Benji Gil escarba en su memoria y las lágrimas le inundan sus hermosos ojos azules que se enrojecen por el llanto. La imagen del mánager que mienta madres y reta al más pintado se diluye. Emerge el niño de María Aguilar que sigue roto por el dolor que le dejó su partida. Sin pena se pasa el dorso de la mano derecha por la nariz y trata de aclarar su garganta que está hecha un nudo.

“Son tantas las cosas que, gracias a ella, a mi padre, a mis hermanos, he podido lograr. Sé que ella lo ve, sé que lo disfruta, pero pienso egoístamente: me hubiera encantado poder verla ahí, en mis mejores momentos, abrazarla y decirle gracias.

“Sé que una de mis fortalezas es mi mente, mi ser; y eso, sin duda alguna, es ella. Todo es ella. Obviamente que también el respaldo de mi padre y más de mi hermana Saralí, mis hermanos Gilberto y Alberto. Ellos también tienen esas cualidades que aprendieron muy bien sobre qué es lo que mi mamá quería para mí. He cometido muchísimos errores, tampoco quiero hacerme el perfecto.

“Sé que mi madre siente más orgullo por lo que formó como familia que cualquier logro deportivo mío, pero al final yo por ser su bebito, por tanto, que me gusta el beisbol y tanto que ella me apoyó llevándome durante años a los juegos y a todos los campeonatos nacionales hasta que ya no pudo más”.

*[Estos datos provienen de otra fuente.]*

/-- Write the output of a chunk to its POLL address, page by page as an internal engine (R277). -/
def State.collPoll : Nat → State → Nat → Nat → State
  | 0, s, _, _ => s
  | n + 1, s, id, k =>
    match s.coll id with
    | none => s
    | some c => match c.delivs.find? (fun d => d.chunk == k && d.read) with
      | none => s
      | some d =>
        if bit c.desc 84 = 0 ∨ d.out.length ≤ 4096 * d.pages then s.collEnd id k d (if d.failed then 4 else 2)
        else
          let part := (d.out.drop (4096 * d.pages)).take 4096
          let pva := bits c.desc 192 46 + cdOutChunk c.desc * k + 4096 * d.pages
          let put := fun (t : State) (f : CollDeliv → CollDeliv) =>
            t.setColl id (fun x => { x with delivs := x.delivs.map (fun y => if y.chunk = k then f y else y) })
          match s.engAccess (.coll id k) (c.home k) (cdCtx c.desc) pva part.length (.write part) (some (cdTc c.desc)) with
          | (none, s1) => s1
          | (some (st, _), s1) =>
            let ok := st == stOk
            let s2 := if ok then s1 else s1.collFail id
            State.collPoll n (put s2 (fun y => { y with pages := y.pages + 1, failed := y.failed || !ok })) id k

/-- A delivery goes on after a wait. -/
def State.collGo (s : State) (id k : Nat) : State := s.collPoll 8 id k

/-- Push the output of a chunk to every participant whose range holds it and that is not LAPSED (R277). -/
def State.collPush (s : State) (id : Nat) (c : Coll) (k : Nat) (out : List Byte) : State :=
  if bit c.desc 83 = 0 then s
  else (c.parts.filter (fun p => !ptLapsed p && decide (ptFirst p ≤ k) && decide (k ≤ ptLast p))).foldl (fun (t : State) (p : Nat) =>
    (t.addStat F.COL_PUSH_BYTES_COUNT 0 out.length).sendResult (ptNode p) (cdCtx c.desc) (cdTc c.desc)
      (bits p 96 48 + cdOutChunk c.desc * (k - ptFirst p)) 1 id out (some (c.home k))) s

/-- The accumulator read of a delivery has returned. -/
def State.collDeliver (s0 : State) (id k status : Nat) : State :=
  let s := s0.collDue id
  match s.coll id with
  | none => s
  | some c => match c.delivs.find? (fun d => d.chunk == k && !d.read) with
    | none => s
    | some d =>
      let n := 512 * cdPieces c.desc k * cdPages c.desc
      let pages := (List.range (cdPages c.desc)).map (c.accPage k + ·)
      if s.pagesAllow pages = 1 ∧ status ≠ stFrozen then s
      else if s.pagesAllow pages = 2 ∨ status = stFrozen then (s.collFail id).collEnd id k d 4
      else
        let r := s.accRead (c.accPage k) n
        if r.1.2 ∨ status = stPoison then ((r.2.collFail id).collEnd id k { d with partially := true } 0).collPoison id k
        else
          let o := convertList (cdAcc c.desc) (cdOut c.desc) (bit c.desc 78) (elemsOf (cdAcc c.desc) r.1.1)
          let s1 := r.2.setColl id (fun x => { x with
            flags := Nat.lor x.flags o.2
            delivs := x.delivs.map (fun y => if y.chunk = k then { y with read := true, out := o.1 } else y) })
          (s1.collPush id c k o.1).collGo id k
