/-- A drain starts: steps 1 and 2 of R132, with a packet of the management channel to each unit; units that are gone acknowledge at once. A command whose conditions no longer
hold is refused at its turn (R131). -/
def State.drainStart (s : State) (d : Drain) : State :=
  let c := d.cmd
  let rest := s.drains.erase d
  let refused := if d.kind = 2 then none else s.drainRefused c (d.kind == 1)
  match refused with
  | some st => { s with drains := rest }.done c st
  | none =>
    let noPair := d.kind = 2 ∧ !KMap.has s.admits ⟨d.node, d.ctx⟩
    if noPair then
      if d.rights = 0 then { s with drains := rest }.done c cOk
      else if 8192 ≤ s.admits.length then { s with drains := rest }.done c cFull
      else { s with drains := rest, admits := KMap.set s.admits ⟨d.node, d.ctx⟩ { rights := d.rights } }.done c cOk
    else
      let s1 := { s with drains := rest ++ [{ d with started := true }] }
      let s2 := if d.kind = 2 then
          { s1 with admits := KMap.modify s1.admits ⟨d.node, d.ctx⟩ (fun a => { a with newRights := some d.rights, portsDone := [] }) }
        else
          let s3 := d.exts.foldl (fun (t : State) (i : Nat) => { t with extents := KMap.modify t.extents i (fun e =>
            if d.kind = 0 then { e with state := 2, gen := (e.gen + 1) % 65536 }
            else { e with rights := d.rights, tc := d.tc, gen := (e.gen + 1) % 65536 }) }) s1
          let s4 := if d.kind = 0 then
              d.exts.foldl (fun (t : State) (i : Nat) => match KMap.get? t.extents i with
                | some e => if e.skein = 0xFFFF then t else t.skeinGoing e.skein
                | none => t) s3
            else s3
          s4.collDrain d.exts
      (List.range 240).foldl (fun (t : State) (u : Nat) =>
        if s2.unitGone u then t.shootUnit u d.ctx
        else t.ride (.gate 0) (if u < 48 then dieOf u else .tile (u - 48)) 0 2 1 false) s2

/-- Receive a command that drains: it starts, or queues behind the drains of its context (R131). -/
def State.drainTake (s : State) (d : Drain) : State :=
  let s1 := s.started d.cmd
  if s1.drains.any (fun x => x.ctx == d.ctx) then { s1 with drains := s1.drains ++ [d] }
  else { s1 with drains := s1.drains ++ [d] }.drainStart d

/-- QUEUED_DRAIN_START: no drain of the context runs, and the oldest that is queued takes its turn (R131). -/
def evQueuedDrainStart (ctx : Ctx) (s : State) : Host.Outcome State Fault Refusal :=
  match s.drainOf ctx.val, s.drains.find? (fun d => d.ctx == ctx.val) with
  | none, some d => .next (s.drainStart d)
  | _, _ => .next s
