-- ==== Sys2Proof/Safety.lean ====
section
/-! DEFINITION. What counts as a safe run, and the words in which statements are made: what of a state lies beside registers
and reports, a state in which nothing waits to go on within a command, and a steward command whose turn has come. -/

namespace Sys2Proof

open Host Machine

/-- The machine goes on from this state. -/
def SafeStep (s : State) : Prop := ∃ t, step s = .next t

/-- A command's meaning goes on from this state. -/
def SafeExec (i : Instr) (s : State) : Prop := ∃ t, exec i s = .next t

namespace Machine

/-- A state without its registers, its output, its free-value counter and its reports: the faults that wait for the distaff,
the journals and the bookkeeping of the rings. Two states with the same `bare` part differ in those alone. -/
def State.bare (s : State) : State :=
  { s with regs := [], out := [], fresh := 0, cyc := {}, evWait := [], faultQ := [], notesThisTick := 0, fatalDue := false, journal := [], evtLost := 0,
           ringUnsig := [], msixTab := [], audit := [], auditHead := 0 }

/-- Registers in which reports are made: faults, the event journal, ring positions and audit. -/
def reportRegs : List Reg :=
  [.HST_RING_STATUS, .HST_EVT_LOST, .HST_CPL_DISCARD, .HST_DMA_ERR, .FLT_JNL_STATUS, .FLT_JNL_LOST, .FLT_CLASS, .FLT_CLASS_COUNT,
   .FLT_NOTE_DROP, .FLT_FIRST_STATUS, .FLT_FIRST_SYND, .FLT_FIRST_TICK, .SEC_AUDIT_SEQ]

/-- A fault record without its mark of the first fault, which a fault of the same core cycle may take from it (R396). -/
def FaultRec.unmarked (r : FaultRec) : FaultRec := { r with first := false }

/-- Does a write of the register by the physical function do more than write its fields? -/
def Reg.acts (r : Reg) : Bool :=
  r ∈ [.PRT_CTL, .NET_STOP, .DRC_FREEZE_CTL, .DRC_MAP_PROBE, .DRC_SCHED, .DRC_PANIC, .DNS_PORT_CTL, .DNS_CACHE_SIZE, .DNS_FLUSH,
    .ECC_REMAP_CTL, .ECC_CE_CLEAR, .ECC_TEST_CTL, .BRQ_TILE_CTL, .SPN_TILE_CTL, .HST_PORT_CTL, .HST_RING_CFG, .SEC_ROLE_CTL,
    .SEC_MAKER_CTL, .QOS_MTR_CFG, .QOS_MTR_BURST, .QOS_SHP, .QOS_SAMPLE_CFG, .PLY_CTL, .FLT_CLASS, .FLT_FIRST_STATUS, .RST_CTL,
    .RST_BLOCK, .RST_TILE, .TWS_CTL, .TWS_COUNT_LOAD]

/-- From s to t nothing changes but the output, registers of the names listed, and what is known of the core cycle in progress. -/
def State.leaves (s t : State) (rs : List Reg) : Prop :=
  (∀ (f : Fld) (i : Nat), f.reg ∉ rs → t.get f i = s.get f i)
    ∧ { t with regs := [], out := [], cyc := {} } = { s with regs := [], out := [], cyc := {} }

/-- From s to t nothing changes but reports, the output, the free-value counter and registers of the names listed. -/
def State.keeps (s t : State) (rs : List Reg) : Prop :=
  (∀ (f : Fld) (i : Nat), f.reg ∉ rs → f.reg ∉ reportRegs → t.get f i = s.get f i) ∧ t.bare = s.bare

/-- From s to t nothing changes but reports, registers of the names listed, and what stores of the device's own change: DRAM and its page
records, their parity, the channels with their levels and the dirty map. -/
def State.stores (s t : State) (rs : List Reg) : Prop :=
  s.keeps { t with
    mem := s.mem, pages := s.pages, freshPages := s.freshPages, rebuilds := s.rebuilds, chans := s.chans, nextAcc := s.nextAcc
    ply := { t.ply with dirty := s.ply.dirty } } ([.DRC_STATUS, .DRC_PANIC_CYCLES] ++ rs)

/-- Nothing waits that `settle` would let go on at the end of a command. -/
def State.quiet (s : State) : Prop :=
  s.ready = [] ∧ s.strmStat = [] ∧ s.collWait = [] ∧ s.ply.commits = []
    ∧ s.spins.filter (fun x => x.2.state == 5 && !x.2.fenced) = []
    ∧ s.spins.filter (fun x => x.2.live && x.2.state != 5 && !x.2.reading && !x.2.accs.isEmpty) = []
    ∧ s.fetched.filter (fun c => !(c.opcode ∈ opcodes s.slack)) = []

/-- The turn of a fetched steward command has come, of a unit that does not mirror to a ply partner. -/
def State.turn (s : State) (c : Cmd) (op : Nat) : Prop :=
  s.mayStart c op = true ∧ c ∈ s.fetched ∧ c ∉ s.recs ∧ s.mirroring = false

/-- A packet has been given to a fabric port: it waits in the port, or has been transmitted. -/
def State.gave (s : State) (port : Nat) (p : Pkt) : Prop :=
  Out.pkt port p ∈ s.out ∨ ∃ e ∈ (s.link port).egress, e.pkt = p

/-- The records `q` have joined those that wait for the distaff, of which no more has changed than the mark of the first fault
(R396). -/
def State.recorded (s t : State) (q : List FaultRec) : Prop :=
  t.faultQ.drop s.faultQ.length = q ∧ (t.faultQ.take s.faultQ.length).map FaultRec.unmarked = s.faultQ.map FaultRec.unmarked

/-- A request packet has come to a port of this device, of a pair that is admitted there and whose lease is LIVE, with the number
its flow expects next, and nothing of the flow is held; steps 1 to 3 of Table 3-9 let it pass. -/
def State.takesIn (s : State) (port : Port) (p : Pkt) : Prop :=
  s.quiet ∧ s.addressed p = true ∧ s.arrives port.val p = true ∧ s.fromPartner p = false ∧ s.admitted p.pairKey port.val = true
    ∧ s.leaseLive p.pairKey = true ∧ p.seq.toNat = (s.flow p.flowKey).base ∧ p.seq.toNat ∉ (s.flow p.flowKey).arrived
    ∧ p.seq.toNat ∉ (s.flow p.flowKey).done ∧ (s.flow p.flowKey).held = [] ∧ s.trackUsed < 16384
    ∧ s.get F.RST_STATUS_BROWNOUT 0 = 0 ∧ s.plyAway p = false
    ∧ s.yieldAway s.nextReq p = false

/-- Step 8 of Table 3-9 lets a request into the queue of its port: the queue has room, the meter does not colour it red, and an
answer record is to be had where the request needs one. -/
def State.hasRoom (s : State) (port : Port) (p : Pkt) : Prop :=
  queueSlots (s.queueOf port.val p.ctx.toNat p.tc.toNat) < s.queueMax port.val
    ∧ (p.unmetered = true ∨ (s.meter port.val p.ctx.toNat p.tc.toNat p.charge).1 ≠ 2)
    ∧ (p.isRecorded = true → (s.reserveAnswer p.ansKey).1.isSome = true)
    ∧ s.nextReq ∉ KMap.getD s.portQ port.val []

/-- From s to t the packet has entered its flow and its port's queue, with an answer record where it needs one, and the lease of its
pair counts as renewed. -/
def State.joined (s t : State) (port : Port) (p : Pkt) : Prop :=
  (∃ q, KMap.get? t.reqs s.nextReq = some q ∧ q.pkt = p ∧ q.port = port.val ∧ q.stage = .queued ∧ q.recorded = p.isRecorded)
    ∧ KMap.getD t.portQ port.val [] = KMap.getD s.portQ port.val [] ++ [s.nextReq]
    ∧ p.seq.toNat ∈ (t.flow p.flowKey).arrived ∧ (KMap.get? t.admits p.pairKey).any (fun a => a.renewed) = true
    ∧ (p.isRecorded = true → KMap.has t.answers p.ansKey = true) ∧ t.mem = s.mem ∧ t.nextReq = s.nextReq + 1

/-- No other request of the packet's pair is in the device. -/
def State.noneOf (s : State) (p : Pkt) : Prop := ∀ x ∈ s.reqs, x.2.pkt.pairKey ≠ p.pairKey

/-- A SKEIN_COORD message of a KIND comes in, and matches this skein of the device. -/
def State.coordIn (s : State) (port : Port) (p : Pkt) (kind id : Nat) (k : Skein) : Prop :=
  s.takesIn port p ∧ s.refusal p port.val = none ∧ s.noneOf p ∧ p.isMgmt = true ∧ p.subop = 3 ∧ p.posted = true
    ∧ p.payload.length = 32 ∧ p.payloadNat 0 1 = kind ∧ s.coordMatch p.src.toNat (p.payloadNat 2 2) = some (id, k)
    ∧ KMap.get? s.skeins id = some k

/-- From s to t the message has been taken, and of the skeins this one alone has become k. -/
def State.coordDone (s t : State) (id : Nat) (k : Skein) : Prop :=
  KMap.get? t.skeins id = some k ∧ (∀ j, j ≠ id → KMap.get? t.skeins j = KMap.get? s.skeins j)
    ∧ KMap.get? t.reqs s.nextReq = none ∧ t.mem = s.mem ∧ t.extents = s.extents

/-- A SKEIN_COORD message with these bytes has been given to the port that leads to a node, if one does. -/
def State.coordGave (s t : State) (node : Nat) (bytes : List Byte) : Prop :=
  ∀ out, s.routePort s.node 1023 node = some out → ∃ q, t.gave out q ∧ q.isMgmt = true ∧ q.subop = 3 ∧ q.payload = bytes
    ∧ q.dst = BitVec.ofNat 16 node

/-- From s to t the port has gone to DOWN with the fault of Table 4-7: held frames and sequences are gone (R90). -/
def State.wentDown (s t : State) (p : Nat) : Prop :=
  t.portState p = psDown ∧ (t.link p).replay = [] ∧ (t.link p).e = 0 ∧ (t.link p).egress = [] ∧ (t.link p).downAt = s.boundaries
    ∧ t.get F.FLT_CLASS_PENDING 2 = 1 ∧ t.mem = s.mem ∧ t.reqs = s.reqs

/-- From s to t the steward command has completed with a status and a first result: it is in progress no more, and its CMD_DONE entry
is written where its completion ring takes entries. -/
def State.ended (s t : State) (c : Cmd) (status r0 : Nat) : Prop :=
  t.fetched = s.fetched.erase c ∧ (s.ringLive (cplIdx c) = true → c ∉ s.orphans → s.dmaBad = [] →
    ∃ n e, Out.ringEntry (cplIdx c) n e ∈ t.out ∧ bits e.toNat 8 8 = 1 ∧ bits e.toNat 16 16 = c.tag ∧ bits e.toNat 32 8 = status
      ∧ bits e.toNat 64 64 = r0)

/-- From s to t a reset of full reach has taken place (R405, R406): what is in the device and not kept is gone, fields marked
"kept" stay but those of the registers listed, every other field is at its reset value, the flash stays, and the device is held in
reset, its source shown and its bring-up not yet begun. -/
def State.fullyReset (s t : State) (src : Nat) (warm : Bool) (rs : List Reg) : Prop :=
  t.held = true ∧ t.get F.RST_STATUS_LAST_SOURCE 0 = src ∧ t.warm = warm ∧ t.mem = [] ∧ t.keys = [] ∧ t.kek = none ∧ t.staged = []
    ∧ t.ctxs = [] ∧ t.admits = [] ∧ t.extents = [] ∧ t.images = [] ∧ t.spins = [] ∧ t.colls = [] ∧ t.skeins = [] ∧ t.flows = []
    ∧ t.answers = [] ∧ t.reqs = [] ∧ t.fetched = [] ∧ t.get F.SEC_ROLE_STATUS_ROLE 0 = 0
    ∧ (∀ (f : Fld) (i : Nat), keptField (f.key i) = true → f.reg ∉ rs → f.reg ∉ reportRegs → f.reg ∉ [.RST_STATUS, .PLY_STATUS] →
        t.get f i = s.get f i)
    ∧ (∀ (f : Fld) (i : Nat), keptField (f.key i) = false → f.reg ∉ [.RST_STATUS, .PLY_STATUS, .AON_BROWNOUT] → t.get f i = f.rstAt i)
    ∧ t.installer = s.installer ∧ t.kekFlash = s.kekFlash ∧ t.imageKeys = s.imageKeys ∧ t.licence = s.licence ∧ t.firmware = s.firmware

end Machine

end Sys2Proof
end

–¿Su hermana se convirtió en su segunda mamá? Lo adoptó como si fuera su niño.

–Indiscutiblemente. Adoro a mi mamá y todo, pero Saralí ha sido mi madre treinta y quihúbole de años. Un día se lo dije: “Al final de cuentas, tú has sido mi madre 34 años”. Empezó a llorar y me dijo: “No, nunca digas eso”.

–¿Renegó de Dios? ¿Le cuestionó por qué le quitó a su mamá?

–Sí le preguntaba a Dios por qué, pero nunca me enojé con Él. Aprendí rápidamente a darle las gracias por tenerla el tiempo que la tuve con una enfermedad con la que nadie vive tanto y menos en aquel tiempo. Mi mamá peleaba y hacía menos a la enfermedad que le estaba quitando la vida y ella seguía su marcha día con día, disfrutaba y sacaba lo mejor que se podía.

“A un hermano muy querido de mi mamá también le dio cáncer y él duró muy poquito; y ella, pese a su propio cáncer, lo atendía.

“Se iba con él al hospital. Lo cuidó lo más que pudo porque ella también ya estaba delicada, llevaba casi 14 años con la enfermedad. Cuando el cáncer se llevó a mí tío como que a ella le cayó el veinte, fue como un ‘este pleito no lo voy a ganar’. Ahí está la historia de mí que nadie sabe”.

–¿Haber perdido a su mamá fue un motor que lo empujó?

–Ella sigue siendo una inspiración para mí. Mi meta era llegar a Ligas Mayores y lo hice. Ahorita me propongo metas y me entrego a ellas. Lo que yo he logrado no tiene nada que ver con lo que ella logró. Es una cosa impactante: si te pones a pensar, le dicen que tiene cáncer y su respuesta es: “voy a ver a mi hijo de 15 años”. Eso se convirtió en su meta. Las cosas que uno pueda lograr dentro del deporte no tienen comparación con eso.